Natürlich hat Bill Gates seine eigenen Pläne für Ihr Wohnzimmer. Microsoft bewirbt nicht nur Windows CE als alternatives Betriebssystem für Set-Tops, sondern zusammen mit Intel treibt das Redmond-Imperium seine Windows-zentrierte Alternative zu HAVi namens Home API voran, die die Beleuchtung, den Thermostat und die Stereoanlage eines Hauses steuern kann - von der Sicherheit des PCs.

Der Konvergenzkrieg ist jedoch nicht ganz so einfach wie Fernseher gegen PCs, da Sonys Vision für Ihr Wohnzimmer nicht unbedingt auf einer Set-Top-Box beruht. Interessant werden Heimnetzwerke, in denen Geräte in der Lage sind, ihre Präsenz und ihre Fähigkeiten zu bewerben und kooperativ zusammenzuarbeiten, sagt Rodger Lea, der CSL-Absolvent, der das Distributed Systems Laboratory von Sony in San Jose, Kalifornien, leitet, einem 70-Personen-Außenposten von das Suprastructure Center, das die US-Entwicklungen überwacht und die US-Produktgruppen von Sony unterstützt. Eines der wichtigsten Dinge, die wir mit HAVi erreicht haben, ist, dass es [wie das Internet] sehr verteilt ist – wir möchten uns nicht auf ein einzelnes Gerät als Controller im Haus verlassen: Jedes Gerät kann der Controller sein. Dies ist sehr wichtig für ein Unternehmen der Unterhaltungselektronik, das eine Reihe von Geräten verkauft. Es ist offensichtlich weniger wichtig für ein PC-Unternehmen, das eine sehr PC-zentrierte Sicht auf die Welt hat.

Aber die Situation entwickelt sich fast täglich. In der neuesten Wendung haben sich Sony und Microsoft zusammen mit einer Reihe anderer Firmen zusammengetan, um einen weiteren Standard zu entwickeln – universelles Plug-and-Play, das auf den Protokollen basiert, die das Internet regeln. Was Sie sehen, ist Konvergenz. Was früher getrennte Gebiete waren, wird zu einem einzigen Markt, und es gibt einen großen Kampf um die Dominanz, sagt Carl Hewitt, Professor für Informatik am MIT, der einst zusammen mit Tokoro an der Keio University lehrte und einige Zeit an der CSL verbrachte. Ohne Ausnahme besteht die größte Herausforderung für die CSL darin, Sony durch diesen Paradigmenwechsel zu führen.
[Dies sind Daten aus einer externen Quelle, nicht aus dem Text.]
-- ==== Sys2Proof/Machine/ThreadFlow.lean ====
section
/-! DEFINITION. Control instructions of a group (R154 to R160): branches, calls, exits, barriers, traps, token waits and
special registers; and the start of a block (R145). -/

namespace Sys2Proof.Machine

/-! ### Branches (R154, R155) -/

/-- BRA: the group splits only where both sides are non-empty. -/
def execBra (c : CoreNo) (g : SlotNo) (w : W64) (s : State) : Res :=
  .next (s.issue c g w 0x60 { form := .fB, listed := wMod w == 0 } fun e s =>
    let t := maskOf e.ex
    let f := maskOf ((maskList 32 e.act).filter fun l => !e.ex.contains l)
    let tgt := pcAdd e.pc (wTgt w)
    let rpc := pcAdd e.pc (wRpcB w)
    if t = 0 then e.retire e.gr s
    else if f = 0 then e.retireAt e.gr tgt s
    else if 32 < e.gr.paths.length + 2 then e.fault causeDiverge 0 s
    else
      match e.gr.paths with
      | top :: rest =>
        let gr := { e.gr with paths := { pc := (e.pc + 8) % 2 ^ 64, mask := f, rpc := some rpc } ::
                      { pc := tgt, mask := t, rpc := some rpc } :: { top with pc := rpc } :: rest }
        e.retireAt gr ((e.pc + 8) % 2 ^ 64) s
      | [] => s)

/-- The distinct targets of BRX in descending order, each with its lanes: the lane's pair A where its guard is true, else the
next instruction. -/
def IEnv.brxTargets (e : IEnv) : List (Nat × Nat) :=
  let tgt := fun l => if e.ex.contains l then e.pA l else (e.pc + 8) % 2 ^ 64
  let ls := maskList 32 e.act
  let ts := ((ls.map tgt).dedup).insertionSort fun a b => b ≤ a
  ts.map fun t => (t, maskOf (ls.filter fun l => tgt l = t))

/-- BRX: the lowest target runs first. -/
def execBrx (c : CoreNo) (g : SlotNo) (w : W64) (s : State) : Res :=
  .next (s.issue c g w 0x61 { form := .fX, listed := wMod w == 0, a := .pair } fun e s =>
    match e.ex.find? fun l => e.pA l % 8 ≠ 0 with
    | some l => e.fault causeAlign (e.pA l) s
    | none =>
      let rpc := pcAdd e.pc (wRpcX w)
      match e.brxTargets with
      | [] => s
      | [t] => e.retireAt e.gr t.1 s
      | ts =>
        if 32 < e.gr.paths.length + ts.length then e.fault causeDiverge 0 s
        else
          match e.gr.paths with
          | top :: rest =>
            let pushed := ts.foldl (fun ps t => { pc := t.1, mask := t.2, rpc := some rpc } :: ps) ({ top with pc := rpc } :: rest)
            let gr := { e.gr with paths := pushed }
            e.retireAt gr ((pushed.head?.map PathEnt.pc).getD e.pc) s
          | [] => s)

/-- CALL: pair D takes the address of the next instruction. -/
def execCall (c : CoreNo) (g : SlotNo) (w : W64) (s : State) : Res :=
  .next (s.issue c g w 0x62 { form := .fI, listed := wMod w == 0, d := .pair, bare := true } fun e s =>
    e.retireAt (e.ex.foldl (fun gr l => gr.setPair l (wD w) ((e.pc + 8) % 2 ^ 64)) e.gr) (pcAdd e.pc (wOffM w)) s)

/-! ### Barriers and exit (R156, R160) -/

/-- The groups of a block with their slots. -/
def Core.blockGroups (k : Core) (b : Nat) : List (Nat × Group) :=
  match afind? k.blocks b with
  | some x => x.slots.filterMap fun i => (afind? k.groups i).map fun g => (i, g)
  | none => []

/-- A group past its barrier, token wait or full queue: the held instruction retires. -/
def Group.release (g : Group) : Group :=
  match g.paths with
  | e :: t => { g with held := .no, paths := { e with pc := (e.pc + 8) % 2 ^ 64 } :: t }
  | [] => { g with held := .no }

/-- Barrier `n` of a block releases when every group that still has lanes has arrived at it. -/
def State.barrierCheck (s : State) (c b n : Nat) : State :=
  let gs := (s.core c).blockGroups b
  if (gs.any fun g => g.2.held == .barrier n) && gs.all fun g => g.2.live == 0 || g.2.held == .barrier n then
    (forEach gs s fun g s => if g.2.held = .barrier n then s.setGroup c g.1 g.2.release else s).modCore c fun k => { k with lastRetire := s.clock }
  else s

/-- BAR: the group arrives where no lane that has not exited is inactive; FENCE.L is done for it. -/
def execBar (c : CoreNo) (g : SlotNo) (w : W64) (s : State) : Res :=
  .next (s.issue c g w 0x64 { form := .fI, listed := wMod w == 0, bare := true } fun e s =>
    if e.gr.live ≠ e.act then e.fault causeBarrier 0 s
    else
      let b := wImm w % 16
      (s.setGroup e.c e.g { e.gr with held := .barrier b }).barrierCheck e.c e.gr.block b)

/-- A block whose groups have all ended leaves its core: its slots and registers are free. -/
def State.blockCheck (s : State) (c b : Nat) : State :=
  let gs := (s.core c).blockGroups b
  if gs.all fun g => g.2.live == 0 then
    s.modCore c fun k => { k with blocks := k.blocks.filter (fun e => e.1 ≠ b),
                                  groups := k.groups.filter fun e => !(gs.any fun g => g.1 == e.1) }
  else s

/-- EXIT: the executing lanes leave every entry of the path stack. -/
def execExit (c : CoreNo) (g : SlotNo) (w : W64) (s : State) : Res :=
  .next (s.issue c g w 0x63 { form := .fR, listed := wMod w == 0 } fun e s =>
    let m := maskOf e.ex
    let gr := (e.gr.setTop ((e.pc + 8) % 2 ^ 64))
    let gr := { gr with paths := popPaths (gr.paths.map fun p => { p with mask := p.mask &&& (p.mask ^^^ (p.mask &&& m)) }),
                        exited := gr.exited ||| m, yielded := false }
    let s := (s.setGroup e.c e.g gr).modCore e.c fun k => { k with lastRetire := s.clock }
    let s := if gr.live = 0 then
        forEach (List.range 16) s fun n s => s.barrierCheck e.c gr.block n
      else s
    s.blockCheck e.c gr.block)

/-- TRAP: a fault with the code IMM[15:0], where a lane executes it. -/
def execTrap (c : CoreNo) (g : SlotNo) (w : W64) (s : State) : Res :=
  .next (s.issue c g w 0x65 { form := .fI, listed := wMod w == 0 } fun e s =>
    if e.ex.isEmpty then e.retire e.gr s else e.fault causeTrap (wImm w % 65536) s)

/-- YIELD: the scheduler prefers other groups. -/
def execYield (c : CoreNo) (g : SlotNo) (w : W64) (s : State) : Res :=
  .next (s.issue c g w 0x66 { form := .fR, listed := wMod w == 0 } fun e s =>
    let s := e.retire e.gr s
    if e.ex.isEmpty then s
    else match s.group? e.c e.g with
      | some gr => s.setGroup e.c e.g { gr with yielded := true }
      | none => s)

/-! ### Tokens (R90, R159) -/

def Group.token (g : Group) (t : Nat) : Nat := tget 0 g.tokens t

/-- A token counter moves; a group that waits for it goes on when it is at or below its limit. -/
def Group.tokenDown (g : Group) (t : Nat) : Group :=
  let g := { g with tokens := tmod 0 g.tokens t (· - 1) }
  match g.held with
  | .token u lim => if u = t ∧ g.token t ≤ lim then g.release else g
  | _ => g

/-- The completion of an issue of group `serial` in slot `i`. -/
def State.tokenDown (s : State) (c i serial t : Nat) : State :=
  match s.group? c i with
  | some g => if g.serial = serial then
      let g' := g.tokenDown t
      let s := s.setGroup c i g'
      if g.held = g'.held then s else s.modCore c fun k => { k with lastRetire := s.clock }
    else s
  | none => s

/-- TWAIT: token counter IMM[3:0] at or below IMM[15:8], or the group waits. -/
def execTwait (c : CoreNo) (g : SlotNo) (w : W64) (s : State) : Res :=
  .next (s.issue c g w 0x73 { form := .fI, listed := wMod w == 0 } fun e s =>
    let t := wImm w % 16
    let lim := wImm w / 256 % 256
    if e.ex.isEmpty ∨ e.gr.token t ≤ lim then e.retire e.gr s
    else s.setGroup e.c e.g { e.gr with held := .token t lim })

/-- TREAD: D takes token counter IMM[3:0]. -/
def execTread (c : CoreNo) (g : SlotNo) (w : W64) (s : State) : Res :=
  .next (s.issue c g w 0x74 { form := .fI, listed := wMod w == 0, d := .reg } fun e s =>
    e.lanes32 (fun _ => e.gr.token (wImm w % 16)) s)

/-! ### Special registers (R148) -/

/-- The codes of Table 7.2. -/
def sregListed (k : Nat) : Bool := decide (k ≤ 0x0C) || (decide (0x10 ≤ k) && decide (k ≤ 0x12))

/-- A 32-bit special register of a lane. -/
def IEnv.sreg32 (e : IEnv) (k l : Nat) (s : State) : Nat :=
  let bi := ((afind? (s.core e.c).blocks e.gr.block).getD {}).index
  match k with
  | 0x00 => l
  | 0x01 => e.gr.idx
  | 0x02 => e.x.ngrp
  | 0x03 => bi % e.x.gx
  | 0x04 => bi / e.x.gx % e.x.gy
  | 0x05 => bi / (e.x.gx * e.x.gy)
  | 0x06 => e.x.gx
  | 0x07 => e.x.gy
  | 0x08 => e.x.gz
  | 0x09 => e.c
  | 0x0A => e.g
  | 0x0B => e.x.argAddr
  | 0x0C => e.x.stall
  | _ => e.act

/-- SREG: STRTIME and CYCLES go to a pair. CYCLES has advanced by cycles that the spec does not fix. -/
def execSreg (c : CoreNo) (g : SlotNo) (w : W64) (s : State) : Res :=
  let k := wImm w % 256
  let wide := k == 0x10 || k == 0x11
  .next (s.issue c g w 0x75 { form := .fI, listed := wMod w == 0 && sregListed k, d := if wide then .pair else .reg } fun e s =>
    if k = 0x10 then e.lanes64 (fun _ => s.str.time) s
    else if k = 0x11 then
      let s := (s.modCore e.c fun q => { q with cycles := q.cycles + Config.cyclesPassed s.rnd }).fresh
      e.lanes64 (fun _ => (s.core e.c).cycles) s
    else e.lanes32 (fun l => e.sreg32 k l s) s)

/-! ### Block start (R145) -/

/-- The lowest free slots of a core. -/
def Core.freeSlots (k : Core) (n : Nat) : List Nat :=
  ((List.range 64).filter fun i => (afind? k.groups i).isNone).take n

/-- Groups a core can hold (R145). -/
def groupCap (nreg : Nat) : Nat := min 64 (4096 / nreg)

/-- Place the groups of a block: the lowest free slots, all 32 lanes active at the entry address. -/
def State.placeBlock (s : State) (c b : Nat) (x : Ctx) (slots : List Nat) : State :=
  let s' := forEach slots.zipIdx s fun p s =>
    { s.setGroup c p.1 { serial := s.nextId + 1, block := b, idx := p.2, paths := [{ pc := x.entry, mask := allOnes32 }] } with nextId := s.nextId + 1 }
  s'.modCore c fun k => { k with blocks := tset {} k.blocks b { ctx := (k.ctx).getD 0, index := b, slots := slots }, lastRetire := s.clock }

/-- BLOCK_START: the not yet placed block `b` of the core's context starts here, where all its groups fit. -/
def execBlockStart (c : CoreNo) (b : Nat) (s : State) : Res :=
  match s.ctxOf c with
  | some (n, x) =>
    let slots := (s.core c).freeSlots x.ngrp
    if x.kind = .kernel ∧ x.st = .running ∧ x.copyHeld = [] ∧ b < x.gx * x.gy * x.gz ∧ b ∉ x.placed ∧ slots.length = x.ngrp ∧
        (s.core c).groups.length + x.ngrp ≤ groupCap x.nreg then
      .next ((s.placeBlock c b x slots).setCtx n (some { x with placed := x.placed ++ [b] }))
    else .next s
  | none => .next s

end Sys2Proof.Machine
end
Es ist eine Herausforderung, der Tokoro mit Zuversicht entgegensieht. In Zukunft, so Tokoro, werde Sony nicht nur ein führender Hersteller von Unterhaltungselektronik sein, sondern auch ein Unternehmen, das sowohl Netzwerkdienstinfrastruktur als auch Dienste im Netzwerk bereitstellt. Und nicht irgendein Unternehmen der vernetzten Unterhaltungselektronik, behauptet er, der Marktführer. Und seine Vision für CSL ist nicht weniger mutig. Er möchte, dass seine nicht-japanische Organisation weltweit die Nummer eins in der Informatikforschung wird. Die nächsten Jahre werden zeigen, ob ihm das gelungen ist und ob seine Transplantation im kalifornischen Stil Sony in das Zeitalter des Internets führen kann.